Вдруг Егорыч машинально останавливается. Он ещё не понял, что именно здесь не так, но он уже убеждён, что должен остановиться:
– Господин Лепёшкин, а что в лагере военнопленных делают дети?
Мефодий Пантелеевич следует за направлением взгляда Егорыча и удивляется не меньше того. У крайнего барака отдельной группой на земле расположилось до трёх десятков женщин и подростков. В церемонии бега по кругу они, пожалуй, не участвовали, так как их фигуры выглядят не такими серыми и безучастными, как у мужчин.
Лепёшкин не знает, зачем и откуда эти люди, но признаваться Егорычу в своей неосведомлённости нельзя. Решает напустить тумана и попутно сделать свой ход в словесном состязании, начатом Скальченко:
– Гляди-ка, пареньку не доложили. Он ведь у нас всё знать должен, всё контролировать.
– Не знаете, так и сказали бы, - огрызается Егорыч.
Но Лепёшкин уже выбрал свой привычный разухабистый тон разговора и с него сбиваться не собирается:
– Но ты не огорчайся. В другой раз, как захочет комендант что-то сделать, он тут же к тебе за советом побежит. Что, дескать, наш паренёк ему присоветует.
Егорычу нестерпимо хочется ударить Лепёшкина. Всё равно куда, лишь бы скорее и посильнее. Старается сплюнуть пожиже, чтобы вместить в свой плевок всё презрение к жандарму, но слюны в пересохшем от ненависти рту почти нет.
Тем временем Лепёшкин, довершая свою словесную победу над новичком, направляется к детям и на правах некоего начальника треплет по голове мальчугана лет десяти:
– Я сразу понял, что ты мальчик умный и сообразительный. Ты мне сразу ответишь. Вот послушай-ка.
И тут препротивнейшим голосочком, улыбаясь и заглядывая ребёнку в глаза, прямо-таки лоснясь от счастья, Лепёшкин читает пошлую загадку:
– Ленин, Троцкий и Щипай
Ехали на лодке.
Ленин, Троцкий утонули.
Кто остался в лодке? Скажи мне, кто остался в лодке?
– Щипай, - машинально проговорил мальчик, немного завороженный ласковым голосом Мефодия Пантелеевича и его лучезарной улыбкой профессионального добряка.
– Надо же какой умный мальчик! – восхищается Лепёшкин и почти восторженно щипает мальчика в бок. – Как просишь, так и сделаю. – Щипает больно и со вкусом, заворачивая и оттягивая кожу, чтобы синяк получился побольше.
Мальчик навзрыд плачет, полицай хохочет. Егорычу ничего не остаётся, как ещё раз сплюнуть.

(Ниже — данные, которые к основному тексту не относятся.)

theorem execPipResume_keeps (n : Ch) (s : State) : ∃ s' : State, execPipResume n s = .next s' ∧ Keeps [.ch, .pod] s s' := by
  unfold execPipResume
  refine ⟨_, rfl, ?_⟩
  all_goals
    repeat' first
      | with_reducible exact Keeps.refl ..
      | extract_lets
      | ((with_reducible apply Keeps.step ?_ (State.pipResume_keeps ..) ?_); on_goal 2 => decide)
      | ((with_reducible apply Keeps.step ?_ (State.pipNow_keeps ..) ?_); on_goal 2 => decide)
      | with_reducible apply Keeps.ite
      | split
      | (dsimp +zetaDelta only; split)

theorem execPipCmdSwap_keeps (n : Ch) (s : State) : ∃ s' : State, execPipCmdSwap n s = .next s' ∧ Keeps [.ch, .pod] s s' := by
  unfold execPipCmdSwap
  refine ⟨_, rfl, ?_⟩
  all_goals
    repeat' first
      | with_reducible exact Keeps.refl ..
      | extract_lets
      | ((with_reducible apply Keeps.step ?_ (State.modPip_keeps ..) ?_); on_goal 2 => decide)
      | ((with_reducible apply Keeps.step ?_ (State.pipNow_keeps ..) ?_); on_goal 2 => decide)
      | with_reducible apply Keeps.ite
      | split
      | (dsimp +zetaDelta only; split)

theorem execPipCmdForce_keeps (n : Ch) (s : State) : ∃ s' : State, execPipCmdForce n s = .next s' ∧ Keeps [.ch, .pod] s s' := by
  unfold execPipCmdForce
  refine ⟨_, rfl, ?_⟩
  all_goals
    repeat' first
      | with_reducible exact Keeps.refl ..
      | extract_lets
      | ((with_reducible apply Keeps.step ?_ (State.modPip_keeps ..) ?_); on_goal 2 => decide)
      | ((with_reducible apply Keeps.step ?_ (State.pipNow_keeps ..) ?_); on_goal 2 => decide)
      | with_reducible apply Keeps.ite
      | split
      | (dsimp +zetaDelta only; split)

theorem execPipRelease_keeps (n : Ch) (s : State) : ∃ s' : State, execPipRelease n s = .next s' ∧ Keeps [.ch, .pod] s s' := by
  unfold execPipRelease
  refine ⟨_, rfl, ?_⟩
  all_goals
    repeat' first
      | with_reducible exact Keeps.refl ..
      | extract_lets
      | ((with_reducible apply Keeps.step ?_ (State.releaseTier_keeps ..) ?_); on_goal 2 => decide)
      | ((with_reducible apply Keeps.step ?_ (State.pipNow_keeps ..) ?_); on_goal 2 => decide)
      | with_reducible apply Keeps.ite
      | split
      | (dsimp +zetaDelta only; split)

theorem execPipKick_keeps (n : Ch) (s : State) : ∃ s' : State, execPipKick n s = .next s' ∧ Keeps [.ch] s s' := by
  unfold execPipKick
  refine ⟨_, rfl, ?_⟩
  all_goals
    repeat' first
      | with_reducible exact Keeps.refl ..
      | extract_lets
      | ((with_reducible apply Keeps.step ?_ (State.modPip_keeps ..) ?_); on_goal 2 => decide)
      | with_reducible apply Keeps.ite
      | split
      | (dsimp +zetaDelta only; split)

theorem execPipReset_keeps (n : Ch) (s : State) : ∃ s' : State, execPipReset n s = .next s' ∧ Keeps [.ch, .pod] s s' := by
  unfold execPipReset
  refine ⟨_, rfl, ?_⟩
  all_goals
    repeat' first
      | with_reducible exact Keeps.refl ..
      | extract_lets
      | ((with_reducible apply Keeps.step ?_ (State.modPip_keeps ..) ?_); on_goal 2 => decide)
      | ((with_reducible apply Keeps.step ?_ (State.pipNow_keeps ..) ?_); on_goal 2 => decide)
      | with_reducible apply Keeps.ite
      | split
      | (dsimp +zetaDelta only; split)

theorem execPipValidate_keeps (n : Ch) (mask : BitVec 2) (s : State) : ∃ s' : State, execPipValidate n mask s = .next s' ∧ Keeps [.ch] s s' := by
  unfold execPipValidate
  refine ⟨_, rfl, ?_⟩
  all_goals
    repeat' first
      | with_reducible exact Keeps.refl ..
      | extract_lets
      | ((with_reducible apply Keeps.step ?_ (State.modPip_keeps ..) ?_); on_goal 2 => decide)
      | with_reducible apply Keeps.ite
      | split
      | (dsimp +zetaDelta only; split)

theorem execTxfFlush_keeps (n : Ch) (s : State) : ∃ s' : State, execTxfFlush n s = .next s' ∧ Keeps [.ch, .pod] s s' := by
  unfold execTxfFlush
  refine ⟨_, rfl, ?_⟩
  all_goals
    repeat' first
      | with_reducible exact Keeps.refl ..
      | extract_lets
      | ((with_reducible apply Keeps.step ?_ (State.modPip_keeps ..) ?_); on_goal 2 => decide)
      | ((with_reducible apply Keeps.step ?_ (State.pipNow_keeps ..) ?_); on_goal 2 => decide)
      | with_reducible apply Keeps.ite
      | split
      | (dsimp +zetaDelta only; split)

theorem execRxfFlush_keeps (n : Ch) (s : State) : ∃ s' : State, execRxfFlush n s = .next s' ∧ Keeps [.ch, .pod] s s' := by
  unfold execRxfFlush
  refine ⟨_, rfl, ?_⟩
  all_goals
    repeat' first
      | with_reducible exact Keeps.refl ..
      | extract_lets
      | ((with_reducible apply Keeps.step ?_ (State.modPip_keeps ..) ?_); on_goal 2 => decide)
      | ((with_reducible apply Keeps.step ?_ (State.pipNow_keeps ..) ?_); on_goal 2 => decide)
      | with_reducible apply Keeps.ite
      | split
      | (dsimp +zetaDelta only; split)

theorem execPipPrgWrite_keeps (n : Ch) (bank : Bool) (i : Fin 32) (w : W) (s : State) : ∃ s' : State, execPipPrgWrite n bank i w s = .next s' ∧ Keeps [.ch, .pod] s s' := by
  unfold execPipPrgWrite
  refine ⟨_, rfl, ?_⟩
  all_goals
    repeat' first
      | with_reducible exact Keeps.refl ..
      | extract_lets
      | ((with_reducible apply Keeps.step ?_ (State.modPip_keeps ..) ?_); on_goal 2 => decide)
      | ((with_reducible apply Keeps.step ?_ (State.pipNow_keeps ..) ?_); on_goal 2 => decide)
      | with_reducible apply Keeps.ite
      | split
      | (dsimp +zetaDelta only; split)

theorem execPipCtrlWrite_keeps (n : Ch) (w : W) (s : State) : ∃ s' : State, execPipCtrlWrite n w s = .next s' ∧ Keeps [.ch, .pod] s s' :=
  ⟨_, rfl, State.writePipCtrl_keeps ..⟩

theorem execPipPinsWrite_keeps (n : Ch) (w : W) (s : State) : ∃ s' : State, execPipPinsWrite n w s = .next s' ∧ Keeps [.ch, .pod] s s' :=
  ⟨_, rfl, State.writePipPins_keeps ..⟩

theorem execPipSrWrite_keeps (n : Ch) (w : W) (s : State) : ∃ s' : State, execPipSrWrite n w s = .next s' ∧ Keeps [.ch, .pod] s s' := by
  unfold execPipSrWrite
  refine ⟨_, rfl, ?_⟩
  all_goals
    repeat' first
      | with_reducible exact Keeps.refl ..
      | extract_lets
      | ((with_reducible apply Keeps.step ?_ (State.modPip_keeps ..) ?_); on_goal 2 => decide)
      | ((with_reducible apply Keeps.step ?_ (State.pipNow_keeps ..) ?_); on_goal 2 => decide)
      | with_reducible apply Keeps.ite
      | split
      | (dsimp +zetaDelta only; split)

theorem execPipLcWrite_keeps (n : Ch) (w : W) (s : State) : ∃ s' : State, execPipLcWrite n w s = .next s' ∧ Keeps [.ch, .pod] s s' := by
  unfold execPipLcWrite
  refine ⟨_, rfl, ?_⟩
  all_goals
    repeat' first
      | with_reducible exact Keeps.refl ..
      | extract_lets
      | ((with_reducible apply Keeps.step ?_ (State.modPip_keeps ..) ?_); on_goal 2 => decide)
      | ((with_reducible apply Keeps.step ?_ (State.pipNow_keeps ..) ?_); on_goal 2 => decide)
      | with_reducible apply Keeps.ite
      | split
      | (dsimp +zetaDelta only; split)

theorem execTxfWrite_keeps (n : Ch) (w : W) (s : State) : ∃ s' : State, execTxfWrite n w s = .next s' ∧ Keeps [.ch, .pod] s s' := by
  unfold execTxfWrite
  refine ⟨_, rfl, ?_⟩
  all_goals
    repeat' first
      | with_reducible exact Keeps.refl ..
      | extract_lets
      | ((with_reducible apply Keeps.step ?_ (State.modPip_keeps ..) ?_); on_goal 2 => decide)
      | ((with_reducible apply Keeps.step ?_ (State.pipNow_keeps ..) ?_); on_goal 2 => decide)
      | with_reducible apply Keeps.ite
      | split
      | (dsimp +zetaDelta only; split)

theorem execRxfRead_keeps (m : Master) (n : Ch) (s : State) : ∃ s' : State, execRxfRead m n s = .next s' ∧ Keeps [.master, .ch, .pod, .store, .pcie, .pwr] s s' := by
  unfold execRxfRead
  refine ⟨_, rfl, ?_⟩
  all_goals
    repeat' first
      | with_reducible exact Keeps.refl ..
      | extract_lets
      | ((with_reducible refine Keeps.access _ _ _ ?_ ?_ ?_); (on_goal 2 => decide); on_goal 2 => intro _)
      | ((with_reducible apply Keeps.step ?_ (State.rxfPop_keeps ..) ?_); on_goal 2 => decide)
      | with_reducible apply Keeps.ite
      | split
      | (dsimp +zetaDelta only; split)

theorem execBacklogDrain_keeps (p : Pod) (s : State) : ∃ s' : State, execBacklogDrain p s = .next s' ∧ Keeps [.pod, .mem, .store, .pcie] s s' :=
  ⟨_, rfl, State.backlogDrain_keeps ..⟩

theorem execResRdWrite_keeps (p : Pod) (w : W) (s : State) : ∃ s' : State, execResRdWrite p w s = .next s' ∧ Keeps [.pod] s s' :=
  ⟨_, rfl, State.writeResRd_keeps ..⟩

theorem execAxisStopDetect_keeps (k : Ax) (s : State) : ∃ s' : State, execAxisStopDetect k s = .next s' ∧ Keeps [.guar, .ch, .axis, .cal, .pod] s s' :=
  ⟨_, rfl, State.axReeval_keeps ..⟩

theorem execLagDetect_keeps (k : Ax) (s : State) : ∃ s' : State, execLagDetect k s = .next s' ∧ Keeps [.guar, .ch, .axis, .cal, .pod] s s' :=
  ⟨_, rfl, State.axReeval_keeps ..⟩
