-- ==== Sys2Proof/Laws/Sound.lean ====
section
/-!
SUPPORT. What every operation but an always-on power-on reset keeps: the canonical form of the store's contents, and Line Time does not go back (`Sound`).
-/
namespace Sys2Proof.Machine

/-- From s to t the store's contents keep their form and Line Time does not go back. -/
def Sound (s t : State) : Prop := (s.memOk → t.memOk) ∧ LtForward s t

theorem Sound.refl (s : State) : Sound s s := ⟨id, Nat.le_refl _⟩

theorem Sound.trans {s t u : State} (h : Sound s t) (k : Sound t u) : Sound s u :=
  ⟨fun m => k.1 (h.1 m), Nat.le_trans h.2 k.2⟩

/-- An operation that touches neither. -/
theorem Sound.keeps {l : List Part} {s t u : State} (h : Sound s t) (k : Keeps l t u) (hm : Part.mem ∉ l) (ht : Part.time ∉ l) : Sound s u := by
  refine h.trans ⟨fun m => ?_, ?_⟩
  · have e : u.store.mem = t.store.mem := k.2 .mem hm
    unfold State.memOk
    rw [e]
    exact m
  · have e : u.time = t.time := k.2 .time ht
    unfold LtForward
    rw [e]

theorem Sound.of_keeps {l : List Part} {s t : State} (k : Keeps l s t) (hm : Part.mem ∉ l) (ht : Part.time ∉ l) : Sound s t :=
  (Sound.refl s).keeps k hm ht

theorem Sound.ite {s a b : State} {c : Prop} [Decidable c] (ha : Sound s a) (hb : Sound s b) : Sound s (if c then a else b) := by
  split <;> assumption

theorem Sound.when {s t : State} (h : Sound s t) (b : Bool) (f : State → State) (k : ∀ u, Sound u (f u)) : Sound s (State.when b f t) := by
  unfold State.when
  split
  · exact h.trans (k t)
  · exact h

theorem Sound.forAll {α : Type} (f : α → State → State) (k : ∀ a u, Sound u (f a u)) : ∀ (xs : List α) {s t : State}, Sound s t → Sound s (forAll xs f t)
  | [], _, _, h => h
  | a :: r, _, t, h => Sound.forAll f k r (h.trans (k a t))

/-- An update of a state as a whole. -/
theorem Sound.upd {s t : State} {x0 : Time} {x1 : Vector MasterSt 8} {x2 : Guar} {x3 : Vector Channel 128} {x4 : Vector Axis 8} {x5 : Calendar} {x6 : Vector PodSt 8} {x7 : Store} {x8 : Eic} {x9 : Vector Mailbox 32} {x10 : Abort} {x11 : Firmware} {x12 : Health} {x13 : Pcie} {x14 : Adc} {x15 : Sur} {x16 : Power} {x17 : Boot} {x18 : Fuses} {x19 : Jtag} {x20 : Nat}
    (h : Sound s t) (km : Memory.wf t.store.mem = true → Memory.wf x7.mem = true) (kt : t.time.lt ≤ x0.lt) : Sound s (State.mk x0 x1 x2 x3 x4 x5 x6 x7 x8 x9 x10 x11 x12 x13 x14 x15 x16 x17 x18 x19 x20 t.pending) :=
  h.trans ⟨km, kt⟩

/-- Bytes written to the store. -/
theorem Sound.setStore (t : State) (x : Store) (a : Nat) (bs : List Byte) (h : x.mem = memWrites a bs t.store.mem) :
    Sound t { t with store := x } := by
  refine ⟨fun k => ?_, Nat.le_refl _⟩
  show Memory.wf x.mem = true
  rw [h]
  exact memWrites_wf _ _ k

end Sys2Proof.Machine
end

Он даже не сразу понимает, что весь этот спектакль довольный Лепёшкин и разыгрывал именно для него, исподтишка наблюдая, как он будет реагировать.
«А паренёк-то наш с секретами, - думает Лепёшкин. – Ничего. Что сам не расскажешь, о том догадаюсь. Сколько я разных повидал. Это пусть фанатик Скальченко принципиальных умников привечает, но для нашего дела гибкость нужна, а не ум. Скажите-ка, как наш недотрога вспыхнул! Погоди, я ещё и тебе свои загадки почитаю».